Há três critérios principais de inclusão: o município candidato deve ter ao menos três Equipes de Saúde da Família, IDH inferior a 0,500 e barreiras geográficas de acesso. O Núcleo Goiás é uma iniciativa da Faculdade de Medicina que conta com a cooperação das Faculdades  de Enfermagem, de Odontologia e da Escola de Engenharia Elétrica e Computação, todas da UFG. Goiás tem 247 municípios. Para Taleb, a maior dificuldade é a ausência ou ineficácia das conexões de internet.

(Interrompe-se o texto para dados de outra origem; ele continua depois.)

/-! `State.maxOb`. -/

@[simp] theorem State.maxOb_time (s : State) (r : Row) (i : Nat) (k : Nat) (v : Int) : (s.maxOb r i k v).time = s.time :=
  (State.maxOb_eff s r i k v).frame .time (by decide)
@[simp] theorem State.maxOb_freeCount (s : State) (r : Row) (i : Nat) (k : Nat) (v : Int) : (s.maxOb r i k v).freeCount = s.freeCount :=
  (State.maxOb_eff s r i k v).frame .freeCount (by decide)
@[simp] theorem State.maxOb_pending (s : State) (r : Row) (i : Nat) (k : Nat) (v : Int) : (s.maxOb r i k v).pending = s.pending :=
  (State.maxOb_eff s r i k v).good.pending
@[simp] theorem State.maxOb_doms (s : State) (r : Row) (i : Nat) (k : Nat) (v : Int) : (s.maxOb r i k v).doms = s.doms :=
  (State.maxOb_eff s r i k v).frame .doms (by decide)
@[simp] theorem State.maxOb_pickups (s : State) (r : Row) (i : Nat) (k : Nat) (v : Int) : (s.maxOb r i k v).pickups = s.pickups :=
  (State.maxOb_eff s r i k v).frame .pickups (by decide)
@[simp] theorem State.maxOb_channels (s : State) (r : Row) (i : Nat) (k : Nat) (v : Int) : (s.maxOb r i k v).channels = s.channels :=
  (State.maxOb_eff s r i k v).frame .channels (by decide)
@[simp] theorem State.maxOb_decoding (s : State) (r : Row) (i : Nat) (k : Nat) (v : Int) : (s.maxOb r i k v).decoding = s.decoding :=
  (State.maxOb_eff s r i k v).frame .decoding (by decide)
@[simp] theorem State.maxOb_sides (s : State) (r : Row) (i : Nat) (k : Nat) (v : Int) : (s.maxOb r i k v).sides = s.sides :=
  (State.maxOb_eff s r i k v).frame .sides (by decide)
@[simp] theorem State.maxOb_spindles (s : State) (r : Row) (i : Nat) (k : Nat) (v : Int) : (s.maxOb r i k v).spindles = s.spindles :=
  (State.maxOb_eff s r i k v).frame .spindles (by decide)
@[simp] theorem State.maxOb_axes (s : State) (r : Row) (i : Nat) (k : Nat) (v : Int) : (s.maxOb r i k v).axes = s.axes :=
  (State.maxOb_eff s r i k v).frame .axes (by decide)
@[simp] theorem State.maxOb_host (s : State) (r : Row) (i : Nat) (k : Nat) (v : Int) : (s.maxOb r i k v).host = s.host :=
  (State.maxOb_eff s r i k v).frame .host (by decide)
@[simp] theorem State.maxOb_ramps (s : State) (r : Row) (i : Nat) (k : Nat) (v : Int) : (s.maxOb r i k v).ramps = s.ramps :=
  (State.maxOb_eff s r i k v).frame .ramps (by decide)
@[simp] theorem State.maxOb_signpost (s : State) (r : Row) (i : Nat) (k : Nat) (v : Int) : (s.maxOb r i k v).signpost = s.signpost :=
  (State.maxOb_eff s r i k v).frame .signpost (by decide)
@[simp] theorem State.maxOb_staging (s : State) (r : Row) (i : Nat) (k : Nat) (v : Int) : (s.maxOb r i k v).staging = s.staging :=
  (State.maxOb_eff s r i k v).frame .staging (by decide)
@[simp] theorem State.maxOb_mem (s : State) (r : Row) (i : Nat) (k : Nat) (v : Int) : (s.maxOb r i k v).mem = s.mem :=
  (State.maxOb_eff s r i k v).frame .mem (by decide)
@[simp] theorem State.maxOb_cal (s : State) (r : Row) (i : Nat) (k : Nat) (v : Int) : (s.maxOb r i k v).cal = s.cal :=
  (State.maxOb_eff s r i k v).frame .cal (by decide)
@[simp] theorem State.maxOb_recorder (s : State) (r : Row) (i : Nat) (k : Nat) (v : Int) : (s.maxOb r i k v).recorder = s.recorder :=
  (State.maxOb_eff s r i k v).frame .recorder (by decide)
@[simp] theorem State.maxOb_milestone (s : State) (r : Row) (i : Nat) (k : Nat) (v : Int) : (s.maxOb r i k v).milestone = s.milestone :=
  (State.maxOb_eff s r i k v).frame .milestone (by decide)
@[simp] theorem State.maxOb_traces (s : State) (r : Row) (i : Nat) (k : Nat) (v : Int) : (s.maxOb r i k v).traces = s.traces :=
  (State.maxOb_eff s r i k v).frame .traces (by decide)
@[simp] theorem State.maxOb_xspAin (s : State) (r : Row) (i : Nat) (k : Nat) (v : Int) : (s.maxOb r i k v).xspAin = s.xspAin :=
  (State.maxOb_eff s r i k v).frame .xspAin (by decide)
@[simp] theorem State.maxOb_xspDir (s : State) (r : Row) (i : Nat) (k : Nat) (v : Int) : (s.maxOb r i k v).xspDir = s.xspDir :=
  (State.maxOb_eff s r i k v).frame .xspDir (by decide)
@[simp] theorem State.maxOb_verge (s : State) (r : Row) (i : Nat) (k : Nat) (v : Int) : (s.maxOb r i k v).verge = s.verge :=
  (State.maxOb_eff s r i k v).frame .verge (by decide)
@[simp] theorem State.maxOb_power (s : State) (r : Row) (i : Nat) (k : Nat) (v : Int) : (s.maxOb r i k v).power = s.power :=
  (State.maxOb_eff s r i k v).frame .power (by decide)
@[simp] theorem State.maxOb_otp (s : State) (r : Row) (i : Nat) (k : Nat) (v : Int) : (s.maxOb r i k v).otp = s.otp :=
  (State.maxOb_eff s r i k v).frame .otp (by decide)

Assim como ocorre em outros estados, essa é uma contrapartida municipal imprescindível à prestação dos serviços. “Além de garantir a viabilidade técnica, funciona como uma indicação de compromisso da gestão local”, acrescenta o coordenador. No atendimento, os carros-chefes do Núcleo Goiás são a segunda opinião médica a distância, a teleondotologia e o estudo em grupo de exames cardiológicos, chamado de tele-eletrocardiologia. O Núcleo de Telemedicina e Telessaúde da UFG também realiza cursos rápidos presenciais (de oito horas, sempre em Goiânia) para preparar profissionais que vão atuar na área, como médicos, enfermeiros e operadores técnicos. A capacitação acontece bimestralmente no ritmo de inclusão de novos municípios.